-- ==== Sys2Proof/Laws/State.lean ====
section
/-! SUPPORT. What each named update of the state leaves in each field: one lemma per field and update, true by
unfolding, so that no later proof needs to unfold a record update. -/

set_option Elab.async false

namespace Sys2Proof.Machine

/-! ## setClock -/

@[simp] theorem setClock_pins (s : State) (c : Time) : (s.setClock c).pins = s.pins := rfl
@[simp] theorem setClock_roster (s : State) (c : Time) : (s.setClock c).roster = s.roster := rfl
@[simp] theorem setClock_claims (s : State) (c : Time) : (s.setClock c).claims = s.claims := rfl
@[simp] theorem setClock_account (s : State) (c : Time) : (s.setClock c).account = s.account := rfl
@[simp] theorem setClock_jobs (s : State) (c : Time) : (s.setClock c).jobs = s.jobs := rfl
@[simp] theorem setClock_programs (s : State) (c : Time) : (s.setClock c).programs = s.programs := rfl
@[simp] theorem setClock_seq (s : State) (c : Time) : (s.setClock c).seq = s.seq := rfl
@[simp] theorem setClock_drive (s : State) (c : Time) : (s.setClock c).drive = s.drive := rfl
@[simp] theorem setClock_time (s : State) (c : Time) : (s.setClock c).time = { s.time with clock := c } := rfl
@[simp] theorem setClock_holds (s : State) (c : Time) : (s.setClock c).holds = s.holds := rfl
@[simp] theorem setClock_log (s : State) (c : Time) : (s.setClock c).log = s.log := rfl
@[simp] theorem setClock_flash (s : State) (c : Time) : (s.setClock c).flash = s.flash := rfl
@[simp] theorem setClock_link (s : State) (c : Time) : (s.setClock c).link = s.link := rfl
@[simp] theorem setClock_port (s : State) (c : Time) : (s.setClock c).port = s.port := rfl
@[simp] theorem setClock_draws (s : State) (c : Time) : (s.setClock c).draws = s.draws := rfl
@[simp] theorem setClock_pending (s : State) (c : Time) : (s.setClock c).pending = s.pending := rfl

/-! ## raise -/

@[simp] theorem raise_pins (s : State) (f : Flag) : (s.raise f).pins = s.pins := rfl
@[simp] theorem raise_roster (s : State) (f : Flag) : (s.raise f).roster = s.roster := rfl
@[simp] theorem raise_claims (s : State) (f : Flag) : (s.raise f).claims = s.claims := rfl
@[simp] theorem raise_account (s : State) (f : Flag) : (s.raise f).account = s.account := rfl
@[simp] theorem raise_jobs (s : State) (f : Flag) : (s.raise f).jobs = s.jobs := rfl
@[simp] theorem raise_programs (s : State) (f : Flag) : (s.raise f).programs = s.programs := rfl
@[simp] theorem raise_seq (s : State) (f : Flag) : (s.raise f).seq = s.seq := rfl
@[simp] theorem raise_drive (s : State) (f : Flag) : (s.raise f).drive = s.drive := rfl
@[simp] theorem raise_time (s : State) (f : Flag) : (s.raise f).time = s.time := rfl
@[simp] theorem raise_holds (s : State) (f : Flag) : (s.raise f).holds = s.holds := rfl
@[simp] theorem raise_log (s : State) (f : Flag) : (s.raise f).log = s.log := rfl
@[simp] theorem raise_flash (s : State) (f : Flag) : (s.raise f).flash = s.flash := rfl
@[simp] theorem raise_link (s : State) (f : Flag) : (s.raise f).link = s.link := rfl
@[simp] theorem raise_port (s : State) (f : Flag) :
    (s.raise f).port = { s.port with flags := s.port.flags.raise f } := rfl
@[simp] theorem raise_draws (s : State) (f : Flag) : (s.raise f).draws = s.draws := rfl
@[simp] theorem raise_pending (s : State) (f : Flag) : (s.raise f).pending = s.pending := rfl

/-! ## countLink -/

@[simp] theorem countLink_pins (s : State) (c : LinkCounter) : (s.countLink c).pins = s.pins := rfl
@[simp] theorem countLink_roster (s : State) (c : LinkCounter) : (s.countLink c).roster = s.roster := rfl
@[simp] theorem countLink_claims (s : State) (c : LinkCounter) : (s.countLink c).claims = s.claims := rfl
@[simp] theorem countLink_account (s : State) (c : LinkCounter) : (s.countLink c).account = s.account := rfl
@[simp] theorem countLink_jobs (s : State) (c : LinkCounter) : (s.countLink c).jobs = s.jobs := rfl
@[simp] theorem countLink_programs (s : State) (c : LinkCounter) :
    (s.countLink c).programs = s.programs := rfl
@[simp] theorem countLink_seq (s : State) (c : LinkCounter) : (s.countLink c).seq = s.seq := rfl
@[simp] theorem countLink_drive (s : State) (c : LinkCounter) : (s.countLink c).drive = s.drive := rfl
@[simp] theorem countLink_time (s : State) (c : LinkCounter) : (s.countLink c).time = s.time := rfl
@[simp] theorem countLink_holds (s : State) (c : LinkCounter) : (s.countLink c).holds = s.holds := rfl
@[simp] theorem countLink_log (s : State) (c : LinkCounter) : (s.countLink c).log = s.log := rfl
@[simp] theorem countLink_flash (s : State) (c : LinkCounter) : (s.countLink c).flash = s.flash := rfl
@[simp] theorem countLink_link (s : State) (c : LinkCounter) : (s.countLink c).link = s.link.count c := rfl
@[simp] theorem countLink_port (s : State) (c : LinkCounter) :
    (s.countLink c).port = { s.port with flags := s.port.flags.raise .linkError } := rfl
@[simp] theorem countLink_draws (s : State) (c : LinkCounter) : (s.countLink c).draws = s.draws := rfl
@[simp] theorem countLink_pending (s : State) (c : LinkCounter) : (s.countLink c).pending = s.pending := rfl
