-- ==== Sys2Proof/Laws/Pages.lean ====
section
/-! SUPPORT. The pages of the array: what each operation leaves a page reading as, and that each keeps the canonical
form. -/

set_option Elab.async false

namespace Sys2Proof.Machine

theorem readPage_nil (p : Nat) : readPage [] p = none := rfl

/-- The page put reads as what was put. -/
@[simp] theorem readPage_putPage_same (p : Nat) (c : PageContent) :
    ∀ l : List (Nat × PageContent), readPage (putPage p c l) p = some c
  | [] => by simp [putPage, readPage]
  | (q, d) :: rest => by
      unfold putPage
      split
      · simp [readPage]
      · split
        · simp [readPage]
        · rename_i h
          simp only [readPage]
          rw [if_neg (fun e => h e.symm)]
          exact readPage_putPage_same p c rest

/-- Every other page reads as before. -/
theorem readPage_putPage_other {p r : Nat} (h : r ≠ p) (c : PageContent) :
    ∀ l : List (Nat × PageContent), readPage (putPage p c l) r = readPage l r
  | [] => by simp [putPage, readPage, Ne.symm h]
  | (q, d) :: rest => by
      unfold putPage
      split
      · simp [readPage, Ne.symm h]
      · split
        · rename_i e; subst e; simp [readPage, Ne.symm h]
        · simp only [readPage]
          rw [readPage_putPage_other h c rest]

/-- A page of an emptied section reads EMPTY, every other page as before. -/
theorem readPage_emptySection (x p : Nat) : ∀ l : List (Nat × PageContent),
    readPage (emptySection x l) p = if sectionOf p = x then none else readPage l p
  | [] => by simp [emptySection, readPage]
  | (q, d) :: rest => by
      have ih := readPage_emptySection x p rest
      unfold emptySection at ih ⊢
      rw [List.filter_cons]
      split
      · rename_i h
        simp only [readPage]
        split
        · rename_i e; subst e
          have : sectionOf q ≠ x := by simpa using h
          simp [this]
        · exact ih
      · rename_i h
        have hq : sectionOf q = x := by simpa using h
        rw [ih]
        simp only [readPage]
        split
        · rfl
        · rename_i k
          rw [if_neg]
          rintro rfl
          exact k hq

theorem readPage_putInvalid (x p : Nat) : ∀ (offs : List Nat) (l : List (Nat × PageContent)),
    readPage (putInvalid x offs l) p = readPage l p ∨
      (∃ o ∈ offs, p = firstPage x + o) ∧ readPage (putInvalid x offs l) p = some .invalid
  | [], l => .inl rfl
  | o :: offs, l => by
      have ih := readPage_putInvalid x p offs (putPage (firstPage x + o) .invalid l)
      rcases ih with h | ⟨⟨o', ho', e⟩, h⟩
      · by_cases e : p = firstPage x + o
        · refine .inr ⟨⟨o, by simp, e⟩, ?_⟩
          rw [← readPage_putPage_same p .invalid l]
          rw [e] at h ⊢
          exact h
        · left
          exact h.trans (readPage_putPage_other e .invalid l)
      · exact .inr ⟨⟨o', List.mem_cons_of_mem _ ho', e⟩, h⟩

/-! ## The canonical form -/

theorem pagesWf_iff (l : List (Nat × PageContent)) :
    pagesWf l = true ↔ l.Pairwise (fun a b => a.1 < b.1) ∧ ∀ q ∈ l, q.1 < 4096 := by
  simp only [pagesWf, pagesPerSection, sectionCount, Bool.and_eq_true, decide_eq_true_eq, List.all_eq_true]
  exact ⟨fun h => ⟨h.1, fun q hq => of_decide_eq_true (h.2 q hq)⟩,
    fun h => ⟨h.1, fun q hq => decide_eq_true (h.2 q hq)⟩⟩

theorem pagesWf_nil : pagesWf [] = true := rfl

theorem mem_putPage {p : Nat} {c : PageContent} {a : Nat × PageContent} :
    ∀ {l : List (Nat × PageContent)}, a ∈ putPage p c l → a = (p, c) ∨ a ∈ l
  | [], h => by simpa [putPage] using h
  | (q, d) :: rest, h => by
      unfold putPage at h
      split at h
      · rcases List.mem_cons.mp h with h | h
        · exact .inl h
        · exact .inr h
      · split at h
        · rcases List.mem_cons.mp h with h | h
          · exact .inl h
          · exact .inr (List.mem_cons_of_mem _ h)
        · rcases List.mem_cons.mp h with h | h
          · exact .inr (by rw [h]; exact List.mem_cons_self ..)
          · rcases mem_putPage h with h | h
            · exact .inl h
            · exact .inr (List.mem_cons_of_mem _ h)

theorem putPage_rising (p : Nat) (c : PageContent) : ∀ l : List (Nat × PageContent),
    l.Pairwise (fun a b => a.1 < b.1) → (putPage p c l).Pairwise (fun a b => a.1 < b.1)
  | [], _ => by simp [putPage]
  | (q, d) :: rest, h => by
      have h' := List.pairwise_cons.mp h
      unfold putPage
      split
      · rename_i k
        refine List.pairwise_cons.mpr ⟨fun a ha => ?_, h⟩
        rcases List.mem_cons.mp ha with rfl | ha
        · exact k
        · exact Nat.lt_trans k (h'.1 a ha)
      · split
        · rename_i e
          refine List.pairwise_cons.mpr ⟨fun a ha => ?_, h'.2⟩
          simp only [e]; exact h'.1 a ha
        · rename_i k e
          refine List.pairwise_cons.mpr ⟨fun a ha => ?_, putPage_rising p c rest h'.2⟩
          rcases mem_putPage ha with rfl | ha
          · simp only; omega
          · exact h'.1 a ha

/-- Putting a page of the array keeps the canonical form. -/
theorem pagesWf_putPage {p : Nat} (hp : p < 4096) (c : PageContent) {l : List (Nat × PageContent)}
    (h : pagesWf l = true) : pagesWf (putPage p c l) = true := by
  rw [pagesWf_iff] at h ⊢
  refine ⟨putPage_rising p c l h.1, fun q hq => ?_⟩
  rcases mem_putPage hq with rfl | hq
  · exact hp
  · exact h.2 q hq

/-- Emptying a section keeps the canonical form. -/
theorem pagesWf_emptySection (x : Nat) {l : List (Nat × PageContent)} (h : pagesWf l = true) :
    pagesWf (emptySection x l) = true := by
  rw [pagesWf_iff] at h ⊢
  exact ⟨h.1.filter _, fun q hq => h.2 q (List.mem_filter.mp hq).1⟩

/-- Making pages of a section INVALID keeps the canonical form. -/
theorem pagesWf_putInvalid {x : Nat} (hx : x < 64) : ∀ (offs : List Nat) (_ : ∀ o ∈ offs, o < 64)
    {l : List (Nat × PageContent)}, pagesWf l = true → pagesWf (putInvalid x offs l) = true
  | [], _, _, h => h
  | o :: offs, ho, l, h => by
      have : firstPage x + o < 4096 := by
        have := ho o (by simp)
        unfold firstPage pagesPerSection; omega
      exact pagesWf_putInvalid hx offs (fun a ha => ho a (List.mem_cons_of_mem _ ha)) (pagesWf_putPage this _ h)

/-- The reset array is in its canonical form. -/
theorem reset_pagesWf : pagesWf State.reset.flash.pages = true := rfl

/-! ## The next EMPTY page -/

/-- The page found reads EMPTY and lies among the pages looked at; none before it reads EMPTY. -/
theorem nextEmpty_some {l : List (Nat × PageContent)} {q : Nat} : ∀ (n p : Nat), nextEmpty l n p = some q →
    p ≤ q ∧ q < p + n ∧ readPage l q = none
  | 0, _, h => by simp [nextEmpty] at h
  | n + 1, p, h => by
      unfold nextEmpty at h
      split at h
      · rename_i e
        cases h
        exact ⟨Nat.le_refl _, by omega, by simpa using e⟩
      · have := nextEmpty_some n (p + 1) h
        exact ⟨by omega, by omega, this.2.2⟩

/-- The next EMPTY page after a page lies in the same section. -/
theorem nextEmptyAfter_some {l : List (Nat × PageContent)} {p q : Nat} (h : nextEmptyAfter l p = some q) :
    p < q ∧ sectionOf q = sectionOf p ∧ readPage l q = none := by
  have := nextEmpty_some _ _ h
  refine ⟨by omega, ?_, this.2.2⟩
  unfold sectionOf pagesPerSection at *
  omega

theorem sectionAhead_lt (x : Nat) : sectionAhead x < 64 := Nat.mod_lt _ (by decide)

theorem firstPage_lt {x : Nat} (h : x < 64) : firstPage x < 4096 := by
  unfold firstPage pagesPerSection; omega

theorem sectionOf_lt {p : Nat} (h : p < 4096) : sectionOf p < 64 := by
  unfold sectionOf pagesPerSection; omega

end Sys2Proof.Machine
end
☆ ☆ ☆
**Work to complete:** Nothing but the lines above from the one containing "f).pending = s.pending := rfl" through the one containing "(s.countLink c).flash = s.flash := rfl" should appear in the answer, each repeated exactly.

**Solution to this problem:**
@[simp] theorem raise_pending (s : State) (f : Flag) : (s.raise f).pending = s.pending := rfl

/-! ## countLink -/

@[simp] theorem countLink_pins (s : State) (c : LinkCounter) : (s.countLink c).pins = s.pins := rfl
@[simp] theorem countLink_roster (s : State) (c : LinkCounter) : (s.countLink c).roster = s.roster := rfl
@[simp] theorem countLink_claims (s : State) (c : LinkCounter) : (s.countLink c).claims = s.claims := rfl
@[simp] theorem countLink_account (s : State) (c : LinkCounter) : (s.countLink c).account = s.account := rfl
@[simp] theorem countLink_jobs (s : State) (c : LinkCounter) : (s.countLink c).jobs = s.jobs := rfl
@[simp] theorem countLink_programs (s : State) (c : LinkCounter) :
    (s.countLink c).programs = s.programs := rfl
@[simp] theorem countLink_seq (s : State) (c : LinkCounter) : (s.countLink c).seq = s.seq := rfl
@[simp] theorem countLink_drive (s : State) (c : LinkCounter) : (s.countLink c).drive = s.drive := rfl
@[simp] theorem countLink_time (s : State) (c : LinkCounter) : (s.countLink c).time = s.time := rfl
@[simp] theorem countLink_holds (s : State) (c : LinkCounter) : (s.countLink c).holds = s.holds := rfl
@[simp] theorem countLink_log (s : State) (c : LinkCounter) : (s.countLink c).log = s.log := rfl
@[simp] theorem countLink_flash (s : State) (c : LinkCounter) : (s.countLink c).flash = s.flash := rfl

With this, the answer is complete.